## Your goal
Pull out of the data below the stretch of lines bounded by the one containing "def toFE (w" and the one containing "OP 0x72. -/", both bounds included, unchanged.

============

-- ==== Sys2Proof/Tests/Slice0.lean ====
section
/-! SUPPORT. Tests against the spec's own examples (spec/95_test_vectors.md sections 2.2 to 2.9, 30_encoding.md
R71), the WellFormed smoke tests, and the witnesses of the statements' hypotheses. -/

namespace Sys2Proof.Tests

open Sys2Proof.Machine Sys2Proof.Claims

/-- A small Running state: bytes at PC, and single bytes elsewhere. -/
def start (pc : Addr) (bytes : List Byte) (cells : List (Addr × Byte)) : State :=
  { State.reset with
    pc := pc
    mem := Memory.writeBytes (cells.foldl (fun m c => Memory.write m c.1 c.2) []) pc bytes }

/-- The same under SOURCE_COMPAT. -/
def compat (s : State) : State := { s with pcSeq := .sourceCompat }

/-- The state after one step. -/
def after (s : State) : Option State :=
  match step s with
  | .next t => some t
  | .fault _ => none
  | .refused _ => none

/-- What one step shows, under HARDWARE and under SOURCE_COMPAT. -/
def see {α : Type} (s : State) (f : State → α) : Option α × Option α :=
  ((after s).map f, (after (compat s)).map f)

/-! ## WellFormed smoke tests: an ill-formed term for each check -/

theorem test_smoke_sta_has_no_immediate :
    RawInstr.wellFormed ⟨.addressed .sta, .immediate, .byte 0x10⟩ = false := by decide

theorem test_smoke_ror_has_no_absoluteY :
    RawInstr.wellFormed ⟨.addressed .ror, .absoluteY, .word 0x1234⟩ = false := by decide

theorem test_smoke_rol_has_no_accumulator_form :
    RawInstr.wellFormed ⟨.addressed .rol, .noneAddressing, .none⟩ = false := by decide

theorem test_smoke_implied_takes_no_mode :
    RawInstr.wellFormed ⟨.implied .tax, .zeroPage, .byte 0x10⟩ = false := by decide

theorem test_smoke_no_opcode_uses_zeroPageY :
    RawInstr.wellFormed ⟨.addressed .lda, .zeroPageY, .byte 0x10⟩ = false := by decide

theorem test_smoke_operand_size_is_checked :
    RawInstr.wellFormed ⟨.addressed .lda, .absolute, .byte 0x10⟩ = false := by decide

theorem test_smoke_brk_takes_no_operand :
    RawInstr.wellFormed ⟨.brk, .noneAddressing, .byte 0x10⟩ = false := by decide

/-! ## Decoding: words written out bit by bit from R66 -/

theorem test_decode_implied :
    decode [0b00000000] = .instr .brk [] ∧
    decode [0b10101010] = .instr .tax [] ∧
    decode [0b10001010] = .instr .txa [] ∧
    decode [0b11001010] = .instr .dex [] ∧
    decode [0b11101000] = .instr .inx [] ∧
    decode [0b10101000] = .instr .tay [] ∧
    decode [0b10011000] = .instr .tya [] ∧
    decode [0b10001000] = .instr .dey [] ∧
    decode [0b11001000] = .instr .iny [] := by decide

theorem test_decode_lda :
    decode [0b10101001, 0x9C, 0xEE] = .instr (.ldaImm 0x9C) [0xEE] ∧
    decode [0b10100101, 0x9C, 0xEE] = .instr (.ldaZp 0x9C) [0xEE] ∧
    decode [0b10110101, 0x9C, 0xEE] = .instr (.ldaZpX 0x9C) [0xEE] ∧
    decode [0b10101101, 0x34, 0x12] = .instr (.ldaAbs 0x1234) [] ∧
    decode [0b10111101, 0x34, 0x12] = .instr (.ldaAbsX 0x1234) [] ∧
    decode [0b10111001, 0x34, 0x12] = .instr (.ldaAbsY 0x1234) [] ∧
    decode [0b10100001, 0x9C, 0xEE] = .instr (.ldaIndX 0x9C) [0xEE] ∧
    decode [0b10110001, 0x9C, 0xEE] = .instr (.ldaIndY 0x9C) [0xEE] := by decide

theorem test_decode_sta :
    decode [0b10000101, 0x9C, 0xEE] = .instr (.staZp 0x9C) [0xEE] ∧
    decode [0b10010101, 0x9C, 0xEE] = .instr (.staZpX 0x9C) [0xEE] ∧
    decode [0b10001101, 0x34, 0x12] = .instr (.staAbs 0x1234) [] ∧
    decode [0b10011101, 0x34, 0x12] = .instr (.staAbsX 0x1234) [] ∧
    decode [0b10011001, 0x34, 0x12] = .instr (.staAbsY 0x1234) [] ∧
    decode [0b10000001, 0x9C, 0xEE] = .instr (.staIndX 0x9C) [0xEE] ∧
    decode [0b10010001, 0x9C, 0xEE] = .instr (.staIndY 0x9C) [0xEE] := by decide

theorem test_decode_rol :
    decode [0b00100110, 0x9C, 0xEE] = .instr (.rolZp 0x9C) [0xEE] ∧
    decode [0b00110110, 0x9C, 0xEE] = .instr (.rolZpX 0x9C) [0xEE] ∧
    decode [0b00101110, 0x34, 0x12] = .instr (.rolAbs 0x1234) [] ∧
    decode [0b00111110, 0x34, 0x12] = .instr (.rolAbsX 0x1234) [] := by decide

theorem test_decode_ror :
    decode [0b01100110, 0x9C, 0xEE] = .instr (.rorZp 0x9C) [0xEE] ∧
    decode [0b01110110, 0x9C, 0xEE] = .instr (.rorZpX 0x9C) [0xEE] ∧
    decode [0b01101110, 0x34, 0x12] = .instr (.rorAbs 0x1234) [] ∧
    decode [0b01111110, 0x34, 0x12] = .instr (.rorAbsX 0x1234) [] := by decide

theorem test_decode_rejects_by_name :
    decode [0x2A] = .reject (.unimplementedOpcode 0x2A) ∧ decode [0x6A] = .reject (.unimplementedOpcode 0x6A) ∧
    decode [0x89, 0x10] = .reject (.unimplementedOpcode 0x89) ∧
    decode [0xEA] = .reject (.unimplementedOpcode 0xEA) ∧
    decode [0xAD, 0x34] = .reject .truncated ∧ decode [] = .reject .truncated := by decide

set_option maxRecDepth 4000 in
/-- 30_encoding.md R68: 224 of the 256 values have no row. -/
theorem test_decode_rejects_224_values :
    (List.range 256).countP (fun n => (decodeOpcode (BitVec.ofNat 8 n)).isNone) = 224 := by decide

/-- A defective descriptor is rejected as InvalidAddressingMode (60_exceptions.md R202). -/
theorem test_decode_defective_descriptor :
    decodeDescriptor 0xA9 (.addressed .lda) .noneAddressing [0x00, 0x00] =
      .reject (.invalidAddressingMode 0xA9) := by decide
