/-- R151: a write reaches the arming core's L1 or the L2: the monitors of that core's splits on the line fire. -/
def State.fireLocal (s : State) (core : Option Nat) (line : Nat) : State :=
  let hit := s.monRegs.filter fun r => decide (r.2.2.2 = line) && (match core with
    | none => true
    | some c => (match s.team? r.2.1 with | some t => decide (t.core = c) | none => false))
  if hit = [] then s
  else hit.foldl (fun s r => { s.modTeam r.2.1 (fun t => t.fire r.2.2.1) with
    monRegs := s.monRegs.filter fun q => decide (q ≠ r) }) s

/-- A write performed at the SLC: bytes, poison of whole sectors, the sectors that are now dirty (R14), staged copies
(R330), monitors (R151). -/
def State.slcWrite (s : State) (cells : List (Nat × Byte)) : State :=
  let lines := (cells.map fun c => c.1 / 64).eraseDups
  let s := s.wrCells .glob cells
  let s := lines.foldl (fun s l =>
    s.slcMark l ((List.range 4).filter fun k => cells.any fun c => decide (c.1 / 16 = 4 * l + k))) s
  let s := { s with staged := s.staged.filter fun q => !(lines.contains q.2.1) }
  lines.foldl (fun s l => s.fireLine l) s

/-! ### Speculation (R155, R284) -/

/-- R365: the register lanes that poisoned results of an access reach: those over which no later write of the split stands
(R40 rule 5). -/
def Team.spoilt (t : Team) (fid : Nat) (file : RFile) (cols : List (Nat × List (Nat × Nat))) (bad : List Nat) : List (RFile × Nat × Nat) :=
  cols.flatMap fun c => (bad.filter fun l => !(t.covered fid file c.1 l)).map fun l => (file, c.1, if file = RFile.v then l else 0)
/-- R365: they are marked. -/
def Team.mark (t : Team) (marks : List (RFile × Nat × Nat)) : Team :=
  if marks = [] then t else { t with poison := t.poison ++ marks }

/-- R125, R136, R365: an access returns: its destination is written in every lane, poisoned data marks its lanes, and its
counter falls. -/
def State.endFlight (s : State) (f : Flight) : State :=
  let (cols, bad) := f.results
  let s := match f.dst with
    | none => s
    | some (file, _) =>
      s.modTeam f.team fun t => (t.deliver f.id file cols (some f.path)).mark (t.spoilt f.id file cols bad)
  let s := s.modFlight f.id fun f => { f with returned := true }
  { s with flights := popReturned s.flights [] }

/-- R89: an access without its parked lanes. -/
def Flight.unparked (f : Flight) : Flight :=
  let lost := ((f.reqs.filter fun (r : LineReq) => decide (r.st = .parked)).flatMap fun r => r.lanes).map fun (a : LaneAcc) => a.lane
  { f with
    reqs := f.reqs.filter fun (r : LineReq) => decide (r.st ≠ .parked)
    contrib := if f.kind = .samp then f.contrib.filter (fun q => !(lost.contains q.1)) else f.contrib }

/-- R89: the parked lanes of an access will never replay (R155, R351); its other lanes complete. -/
def State.abandonFlight (s : State) (fid : Nat) : State :=
  match s.flight? fid with
  | none => s
  | some f =>
    let s := s.modFlight fid fun _ => f.unparked
    if f.unparked.performed then s.endFlight f.unparked else s
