/-- R87: an atomic OR into a page-table entry, at system scope. What must wait for it gives up its place at its own line. -/
def State.pteOr (s : State) (pte bit : Nat) (who : Asker) : State × Bool :=
  let x := s.rd .glob pte 8
  if x.testBit bit then (s, true)
  else
    let (s, ok) := s.slcAsk (pte / 64) [pte / 16 % 4] true none who
    if !ok then (s.unclaim who, false)
    else ((s.missed .glob (pte / 64) .device).slcWrite (cellsOf pte 8 (x + 2 ^ bit)), true)

/-- R83, R87, R88: walk for an address, set A, and fill the home slice. -/
def State.walk (s : State) (asid va : Nat) : State × Option (Option TlbEntry) :=
  match s.ctx? asid with
  | none => (s, some none)
  | some c =>
    match s.walkTables asid va [(0, 39), (1, 30), (2, 21), (3, 12)] c.root with
    | (s, .busy) => (s, none)
    | (s, .notPresent) => (s, some none)
    | (s, .alien) => (s, some (some { tlbOf asid va 0 0 0 with alien := true }))
    | (s, .leaf pte x lg) =>
      let (s, ok) := s.pteOr pte 10 .passing
      if !ok then (s, none)
      else
        let e := tlbOf asid va pte x lg
        ({ s with l2Tlb := keepSlice e.slice 4096 (e :: s.l2Tlb) }, some (some e))

/-- R88: translate through a core's L1 TLB, the home slice of the L2 TLB, or a walk; `none` is a device agent with no core. The outer
none says that a table line is being recalled; the inner none that the translation is not present. -/
def State.translate (s : State) (core : Option Nat) (asid va : Nat) : State × Option (Option TlbEntry) :=
  let va := va % 2 ^ 48
  let l1 := match core.bind s.core? with | some c => c.tlb.find? fun (e : TlbEntry) => e.matches asid va | none => none
  match l1 with
  | some e => (s, some (some e))
  | none =>
    let fill (s : State) (e : TlbEntry) : State := match core with
      | some c => s.modCore c fun k => { k with tlb := (e :: k.tlb).take 128 }
      | none => s
    match s.l2Tlb.find? fun (e : TlbEntry) => decide (e.slice = tlbHome asid va) && e.matches asid va with
    | some e => (fill s e, some (some e))
    | none =>
      match s.walk asid va with
      | (s, some (some e)) => (if e.alien then s else fill s e, some (some e))
      | r => r

/-- R87: mark the TLB entries of a leaf dirty. -/
def State.markDirty (s : State) (pte : Nat) : State :=
  let f (e : TlbEntry) : TlbEntry := if e.pte = pte then { e with dirty := true } else e
  { s with l2Tlb := s.l2Tlb.map f, cores := s.cores.map fun c => { c with tlb := c.tlb.map f } }

/-- R86: what an access needs of a leaf. -/
structure Need where
  r : Bool := false
  w : Bool := false
  /-- PROMOTE, DEMOTE: another core's private page is no fault (R70) -/
  anyOwner : Bool := false
  /-- PROMOTE, DEMOTE: keys play no part (R67) -/
  anyKey : Bool := false
  /-- CMAINT: the class is looked at before R and W (R104) -/
  classFirst : Bool := false
  /-- the dispatcher's choice of a core: rights and class play no part (R327) -/
  anyRights : Bool := false
  deriving DecidableEq, Repr

/-- R86: the kind of fault (R79) a leaf raises for a user access of a core: 2 permission, 4 coherence class. -/
def TlbEntry.fault (e : TlbEntry) (need : Need) (core : Option Nat) : Option Nat :=
  let cls : Bool := decide (e.cc = 3 ∨ (e.cc = 2 ∧ !need.anyOwner ∧ core ≠ some e.owner))
  if need.anyRights then none
  else if !e.u then some 2
  else if need.classFirst && cls then some 4
  else if (need.r && !e.r) || (need.w && !e.w) then some 2
  else if cls then some 4
  else none

/-! ### Instruction fetch (R92, R102) -/

/-- R92: what a fetch gives. -/
inductive FetchR where
  | ok (w : Word)
  | busy
  | notPresent
  | trap (code detail : Nat)
  /-- the group path with this code (343, 342) -/
  | dead (code : Nat)
  deriving DecidableEq, Repr

/-- The 64 bytes of a line of code, from the place R102 names. -/
def State.codeLine (s : State) (cc line : Nat) : State × Option (LineBits × BitVec 4) :=
  if cc = 1 then
    let (s, ok) := s.needAll [0, 1, 2, 3] fun s k => s.needL2 line k
    match findLine s.l2 line with
    | some x => if ok then (s, some (x.data, x.poison)) else (s, none)
    | none => (s, none)
  else
    let (s, ok) := s.slcAsk line [0, 1, 2, 3] false none .passing
    if ok then (s, some (BitVec.ofNat 512 (s.rd .glob (line * 64) 64),
        sectorBits ((List.range 4).filter fun k => s.isPoisoned .glob (line * 64 + 16 * k) 16))) else (s, none)

/-- R97: the lines of an instruction cache with a new one: in each of its sets of 8 ways the newest stay. The index is a free
value (log 14). -/
def keepWays (x : ILine) (l : List ILine) : List ILine :=
  let set (y : ILine) : Nat := Config.cacheSet 3 (y.asid * 2 ^ 42 + y.line) % 256
  let mates := l.filter fun y => decide (set y = set x)
  if l.length < 8 ∨ mates.length < 8 then x :: l
  else x :: l.filter fun y => !(decide (set y = set x)) || (mates.take 7).contains y
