-- ==== Sys2Proof/Decode.lean ====
section
/-!
DEFINITION. The decoder (R36 to R39, R44, R45), total on any words, and the encoder beside it.
An encoding is rejected by name only where its word names no instruction at all (codes 0, 1 and 2 of R45); every other
encoding fault depends on the instruction's own entry and on the state, and is raised when the instruction issues.
-/
namespace Sys2Proof

/-- R45: why a word names no instruction. -/
inductive DecodeError where
  /-- code 0: primary opcode 0x37 -/
  | reservedOpcode
  /-- code 1: NOP, JOIN, RET, LAND, EXIT or YIELD with non-zero bits in [23:0] -/
  | nonZeroOperands (op : Nat)
  /-- code 2: a function value that is not listed -/
  | reservedFunction (op fn : Nat)
  deriving DecidableEq, Repr

/-- R45: the code of a decode error. -/
def DecodeError.code : DecodeError → Nat
  | .reservedOpcode => 0
  | .nonZeroOperands _ => 1
  | .reservedFunction _ _ => 2

/-- R36: M. -/
def wM (w : Word) : Bool := w.getLsbD 31
/-- R36: OP. -/
def wOp (w : Word) : BitVec 7 := w.extractLsb' 24 7
/-- R37: the three operand bytes of the R format. -/
def wD (w : Word) : Byte := w.extractLsb' 16 8
def wA (w : Word) : Byte := w.extractLsb' 8 8
def wB (w : Word) : Byte := w.extractLsb' 0 8

def toFR (w : Word) : FR := ⟨wM w, wD w, wA w, wB w⟩
def toFF (w : Word) : FF := ⟨wM w, wD w, wA w⟩
def toFI (e : Option ExtWord) (w : Word) : FI := ⟨wM w, e, wD w, wA w, wB w⟩
def toFIF (e : Option ExtWord) (w : Word) : FIF := ⟨wM w, e, wD w, wA w⟩
def toFK (e : Option ExtWord) (w : Word) : FK := ⟨wM w, e, wD w, w.extractLsb' 0 16⟩
def toFJ (w : Word) : FJ := ⟨wM w, w.extractLsb' 0 24⟩
def toFJC (w : Word) : FJC := ⟨wM w, wD w, w.extractLsb' 0 16⟩
def toFJM (w : Word) : FJM := ⟨wM w, w.extractLsb' 20 4, w.extractLsb' 0 20⟩
def toFMem (w : Word) : FMem := ⟨wM w, wD w, wA w, w.extractLsb' 3 5, w.extractLsb' 0 3⟩
def toFL (w : Word) : FL := ⟨wM w, wD w, wA w, w.extractLsb' 3 5, w.extractLsb' 0 3⟩
def toFE (w : Word) : FE := ⟨wM w, wD w, wA w, w.extractLsb' 4 4⟩
def toFFence (e : Option ExtWord) (w : Word) : FFence :=
  ⟨wM w, e, wD w, wA w, w.extractLsb' 5 3, w.extractLsb' 0 3⟩

/-- R44: the instructions whose bits [23:0] must be 0. -/
def nullary (w : Word) (i : FN → Instr) : Except DecodeError Instr :=
  if w.extractLsb' 0 24 = 0#24 then .ok (i ⟨wM w⟩) else .error (.nonZeroOperands (wOp w).toNat)

/-- R44: the functions of OP 0x13. -/
def decodeIun (w : Word) : Except DecodeError Instr :=
  match (wB w).toNat with
  | 0 => .ok (.popc (toFF w))
  | 1 => .ok (.clz (toFF w))
  | 2 => .ok (.ctz (toFF w))
  | 3 => .ok (.brev (toFF w))
  | 4 => .ok (.not (toFF w))
  | 5 => .ok (.neg (toFF w))
  | 6 => .ok (.iabs (toFF w))
  | 7 => .ok (.sext8 (toFF w))
  | 8 => .ok (.sext16 (toFF w))
  | 9 => .ok (.zext8 (toFF w))
  | 10 => .ok (.zext16 (toFF w))
  | f => .error (.reservedFunction (wOp w).toNat f)

/-- R44: the functions of OP 0x2F. -/
def decodeFun (w : Word) : Except DecodeError Instr :=
  match (wB w).toNat with
  | 0 => .ok (.frcp (toFF w))
  | 1 => .ok (.frsq (toFF w))
  | 2 => .ok (.fsqrt (toFF w))
  | 3 => .ok (.fexp2 (toFF w))
  | 4 => .ok (.flog2 (toFF w))
  | 5 => .ok (.fsinpi (toFF w))
  | 6 => .ok (.fcospi (toFF w))
  | 7 => .ok (.ftanh (toFF w))
  | 8 => .ok (.ffloor (toFF w))
  | 9 => .ok (.fceil (toFF w))
  | 10 => .ok (.ftrunc (toFF w))
  | 11 => .ok (.frint (toFF w))
  | 12 => .ok (.fabs (toFF w))
  | 13 => .ok (.fneg (toFF w))
  | 14 => .ok (.fclass (toFF w))
  | f => .error (.reservedFunction (wOp w).toNat f)

/-- R44: the functions of OP 0x3B. -/
def decodeVote (e : Option ExtWord) (w : Word) : Except DecodeError Instr :=
  match (wB w).toNat with
  | 0 => .ok (.voteAny (toFIF e w))
  | 1 => .ok (.voteAll (toFIF e w))
  | 2 => .ok (.voteBallot (toFIF e w))
  | f => .error (.reservedFunction (wOp w).toNat f)

/-- R44: the functions of OP 0x72. -/
def decodeFence (e : Option ExtWord) (w : Word) : Except DecodeError Instr :=
  match (w.extractLsb' 3 2).toNat with
  | 0 => .ok (.fenceFull (toFFence e w))
  | 1 => .ok (.fenceAcq (toFFence e w))
  | 2 => .ok (.fenceRel (toFFence e w))
  | 3 => .ok (.fenceStrict (toFFence e w))
  | f => .error (.reservedFunction (wOp w).toNat f)

/-- R44: the functions of OP 0x7B. -/
def decodeRay (w : Word) : Except DecodeError Instr :=
  match (w.extractLsb' 0 4).toNat with
  | 0 => .ok (.tpload (toFE w))
  | 1 => .ok (.rres (toFE w))
  | 2 => .ok (.rpoll (toFE w))
  | 3 => .ok (.boxu (toFE w))
  | 4 => .ok (.sah (toFE w))
  | 5 => .ok (.npack (toFE w))
  | 6 => .ok (.rast (toFE w))
  | 7 => .ok (.atlnext (toFE w))
  | 8 => .ok (.atldone (toFE w))
  | 9 => .ok (.visrd (toFE w))
  | 10 => .ok (.vrsl (toFE w))
  | 11 => .ok (.samp (toFE w))
  | f => .error (.reservedFunction (wOp w).toNat f)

============

## Task solution
def toFE (w : Word) : FE := ⟨wM w, wD w, wA w, w.extractLsb' 4 4⟩
def toFFence (e : Option ExtWord) (w : Word) : FFence :=
  ⟨wM w, e, wD w, wA w, w.extractLsb' 5 3, w.extractLsb' 0 3⟩

/-- R44: the instructions whose bits [23:0] must be 0. -/
def nullary (w : Word) (i : FN → Instr) : Except DecodeError Instr :=
  if w.extractLsb' 0 24 = 0#24 then .ok (i ⟨wM w⟩) else .error (.nonZeroOperands (wOp w).toNat)

/-- R44: the functions of OP 0x13. -/
def decodeIun (w : Word) : Except DecodeError Instr :=
  match (wB w).toNat with
  | 0 => .ok (.popc (toFF w))
  | 1 => .ok (.clz (toFF w))
  | 2 => .ok (.ctz (toFF w))
  | 3 => .ok (.brev (toFF w))
  | 4 => .ok (.not (toFF w))
  | 5 => .ok (.neg (toFF w))
  | 6 => .ok (.iabs (toFF w))
  | 7 => .ok (.sext8 (toFF w))
  | 8 => .ok (.sext16 (toFF w))
  | 9 => .ok (.zext8 (toFF w))
  | 10 => .ok (.zext16 (toFF w))
  | f => .error (.reservedFunction (wOp w).toNat f)

/-- R44: the functions of OP 0x2F. -/
def decodeFun (w : Word) : Except DecodeError Instr :=
  match (wB w).toNat with
  | 0 => .ok (.frcp (toFF w))
  | 1 => .ok (.frsq (toFF w))
  | 2 => .ok (.fsqrt (toFF w))
  | 3 => .ok (.fexp2 (toFF w))
  | 4 => .ok (.flog2 (toFF w))
  | 5 => .ok (.fsinpi (toFF w))
  | 6 => .ok (.fcospi (toFF w))
  | 7 => .ok (.ftanh (toFF w))
  | 8 => .ok (.ffloor (toFF w))
  | 9 => .ok (.fceil (toFF w))
  | 10 => .ok (.ftrunc (toFF w))
  | 11 => .ok (.frint (toFF w))
  | 12 => .ok (.fabs (toFF w))
  | 13 => .ok (.fneg (toFF w))
  | 14 => .ok (.fclass (toFF w))
  | f => .error (.reservedFunction (wOp w).toNat f)

/-- R44: the functions of OP 0x3B. -/
def decodeVote (e : Option ExtWord) (w : Word) : Except DecodeError Instr :=
  match (wB w).toNat with
  | 0 => .ok (.voteAny (toFIF e w))
  | 1 => .ok (.voteAll (toFIF e w))
  | 2 => .ok (.voteBallot (toFIF e w))
  | f => .error (.reservedFunction (wOp w).toNat f)

/-- R44: the functions of OP 0x72. -/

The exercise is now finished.